#### Material provided ####
/-- Settles O22. -/
theorem relayedCopy : Obligations.RelayedCopy := by
  refine ⟨fun s p pins f rest on front _ cls unknown h => ?_,
    fun s p pins f rest cls on front _ => ?_⟩
  · dsimp only
    obtain ⟨t, given, off, hopEnd, out, full, room⟩ := relayedOnly_relayed on front h pins
    rw [State.port_setPort_other] at off hopEnd out full room
    refine ⟨fun o => ?_, fun live hop => ?_, fun live o hop => ?_, fun serving f hop => ?_,
      fun r hop => ?_⟩
    · rw [given, off o]
      rfl
    · rw [given, hopEnd live hop, State.modFruCtr_eq, State.port_setPort_self]
      rfl
    · rw [given, out live o hop, State.modFruCtr_eq, State.port_setPort_other]
      rfl
    · rw [given, full serving f hop]
      rcases h with ⟨-, rfl, -⟩ | ⟨-, -, rfl, -⟩ | ⟨-, rfl, -⟩ | ⟨-, rfl, -⟩
      all_goals rfl
    · obtain ⟨js, jrnls, queue, none, same, frame⟩ := room r hop
      refine ⟨t, js, given, queue, jrnls, none, same, ?_⟩
      cases p <;> exact frame
  · dsimp only
    have given : exec (.frameClassify p pins) s = .next ((took s p rest).classify p pins f) :=
      exec_frameClassify on front pins
    obtain ⟨fru, own⟩ := took_parts s p rest
    refine ⟨fun ruled plain elsewhere => ⟨_, given, classify_elsewhere (u := took s p rest) ruled plain ?_⟩,
      fun kind urgent unaddressed other => ⟨_, given,
        classify_run_elsewhere (u := took s p rest) kind urgent ?_ other⟩,
      fun strange relay => ⟨fun up addressed mine => ?_, fun away => ⟨_, given, ?_⟩⟩,
      fun up ruled plain jack addressed other group v taken => ?_,
      fun up jack relay addressed other group => ⟨_, given, ?_⟩,
      fun k code reset both => ⟨_, given, ?_⟩⟩
    · unfold Grouped
      rw [fru, own]
      exact elsewhere
    · rw [fru]
      exact unaddressed
    · exact given.trans (congrArg _ (classify_strange_own (u := took s p rest) strange up
        (by rw [fru]; exact addressed) (by rw [own]; exact mine)))
    · exact classify_strange_away (u := took s p rest) strange relay (by rw [fru, own]; exact away)
    · subst up
      obtain ⟨k, alone, both, reset⟩ := classify_group (u := took s .up rest) (pins := pins) ruled plain
        jack addressed other group
      have front' : ({ s with up := { s.up with
          buffers := { f with destination := s.own.haltCode } :: rest } } : State).up.buffers
            = { f with destination := s.own.haltCode } :: rest := rfl
      have mine := exec_frameClassify (s := { s with up := { s.up with
        buffers := { f with destination := s.own.haltCode } :: rest } }) on (p := .up) front' pins
      obtain rfl : (took s .up rest).takeFrame pins k f = v :=
        alone.symm.trans (Host.Outcome.next.inj (mine.symm.trans taken))
      exact ⟨_, given, fun ⟨x, ctrl, command⟩ => reset x ctrl command, both⟩
    · subst up
      exact classify_jack_group jack relay addressed other group
    · exact classify_both_kinds (u := took s p rest) code reset (by rw [fru]; exact both)

end Sys2Proof.Proofs
end

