/-- A row applied to a table, if it fits (R141). -/
theorem apply_fits (table : FareTable) (row : FareRow) (fits : RowFits table row) :
    ∃ v, table.apply row = some v ∧ RowApplied table v row := by
  cases row with
  | dest r =>
    have room := (length_kept DestinationRecord.code r.code table.destinations).trans_lt fits
    exact ⟨_, if_pos room, rfl, fun c => find_replaced DestinationRecord.code r c table.destinations⟩
  | type y =>
    have room := (length_kept TicketType.id y.id table.types).trans_lt fits
    exact ⟨_, if_pos room, rfl, fun c => find_replaced TicketType.id y c table.types⟩
  | destRemove code =>
    exact ⟨_, rfl, rfl, fun c => find_removed DestinationRecord.code code c table.destinations⟩
  | start => exact ⟨_, rfl, rfl⟩
  | header _ _ => exact ⟨_, rfl, rfl⟩
  | base _ _ => exact ⟨_, rfl, rfl⟩
  | band _ _ => exact ⟨_, rfl, rfl⟩
  | bandRemove _ => exact ⟨_, rfl, rfl⟩
  | cls _ _ => exact ⟨_, rfl, rfl⟩
  | clsRemove _ => exact ⟨_, rfl, rfl⟩

theorem apply_full (table : FareTable) (row : FareRow) (full : ¬ RowFits table row) :
    table.apply row = none := by
  cases row with
  | dest r =>
    rw [RowFits, ← length_kept] at full
    exact if_neg full
  | type y =>
    rw [RowFits, ← length_kept] at full
    exact if_neg full
  | start => exact absurd trivial full
  | header _ _ => exact absurd trivial full
  | destRemove _ => exact absurd trivial full
  | base _ _ => exact absurd trivial full
  | band _ _ => exact absurd trivial full
  | bandRemove _ => exact absurd trivial full
  | cls _ _ => exact absurd trivial full
  | clsRemove _ => exact absurd trivial full

theorem fare_acts {pins : StrapPins}
    (run : exec (.frameClassify .up pins) s = .next ((freed s rest).takeFare bs)) :
    FareActs s rest pins bs := by
  refine ⟨fun bad => ?_, fun row good => ⟨fun full => ?_, fun fits => ?_⟩⟩
  · rw [run]
    unfold State.takeFare
    rw [bad]
    rfl
  · have none : ((freed s rest).fqu.pendingTable.getD {}).apply row = none := apply_full _ row full
    rw [run]
    unfold State.takeFare
    rw [good]
    dsimp only
    rw [none]
    rfl
  · obtain ⟨v, applied, is⟩ := apply_fits _ row fits
    have some_ : ((freed s rest).fqu.pendingTable.getD {}).apply row = some v := applied
    refine ⟨v, is, ?_⟩
    rw [run]
    unfold State.takeFare
    rw [good]
    dsimp only
    rw [some_]
    rfl

/-! ## FARE_ACTIVATE (R142, R143) -/

/-- The PENDING table put in force (R143). -/
theorem activate_acts (s : State) : TableActivated s s.activate ∧ AllWithdrawn s s.activate
    ∧ s.activate.tts = s.tts ∧ OnlyTrade s s.activate := by
  have trades := activate_trades s
  have fqu := trades.fqu
  refine ⟨⟨(congrArg Fqu.active fqu :), (congrArg Fqu.pendingTable fqu :), (congrArg Fqu.schedule fqu :),
    (congrArg Fqu.activations fqu :)⟩, ?_, activate_tts s, ?_⟩
  · have withdrawn : AllWithdrawn { s with fqu := s.fqu.activated } s.activate :=
      allWithdrawn_of_slots (deriveSalesMode_announces _).toTrades.slots
    exact withdrawn
  · have tables : OnlyTrade s { s with fqu := s.fqu.activated } := rfl
    exact onlyTrade_trans tables trades.onlyTrade

theorem takeFareActivate_now (h : fareActivateOfPayload bs = some none)
    (pending : s.fqu.pendingTable ≠ none) : s.takeFareActivate bs = s.activate := by
  unfold State.takeFareActivate
  rw [h]
  exact if_neg fun empty => pending (Option.isNone_iff_eq_none.mp empty)

theorem takeFareActivate_at {i : Instant} (h : fareActivateOfPayload bs = some (some i))
    (pending : s.fqu.pendingTable ≠ none) : s.takeFareActivate bs
      = State.testActivation { s with fqu := { s.fqu with schedule := some i } } := by
  unfold State.takeFareActivate
  rw [h]
  exact if_neg fun empty => pending (Option.isNone_iff_eq_none.mp empty)

theorem reached_iff (i : Instant) : s.reached i = true
    ↔ s.htb.sync ≠ .unset ∧ s.htb.target i.date i.secs ≤ s.htb.held := by
  unfold State.reached
  rw [Bool.and_eq_true, bne_iff_ne, decide_eq_true_iff]

theorem takeFareActivate_due {i : Instant} (h : fareActivateOfPayload bs = some (some i))
    (pending : s.fqu.pendingTable ≠ none) (reached : s.reached i = true) :
    s.takeFareActivate bs = State.activate { s with fqu := { s.fqu with schedule := some i } } :=
  (takeFareActivate_at h pending).trans (testActivation_due
    (s := { s with fqu := { s.fqu with schedule := some i } }) rfl pending reached)

theorem takeFareActivate_early {i : Instant} (h : fareActivateOfPayload bs = some (some i))
    (pending : s.fqu.pendingTable ≠ none) (early : s.reached i = false) :
    s.takeFareActivate bs = { s with fqu := { s.fqu with schedule := some i } } := by
  refine (takeFareActivate_at h pending).trans (testActivation_kept
    (s := { s with fqu := { s.fqu with schedule := some i } }) fun j same => ?_)
  obtain rfl := Option.some.inj same
  exact .inr early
####
Task prompt
Find the string "RowFits" in the records, then copy each line where it occurs.

Output below
theorem apply_fits (table : FareTable) (row : FareRow) (fits : RowFits table row) :
theorem apply_full (table : FareTable) (row : FareRow) (full : ¬ RowFits table row) :
    rw [RowFits, ← length_kept] at full
    rw [RowFits, ← length_kept] at full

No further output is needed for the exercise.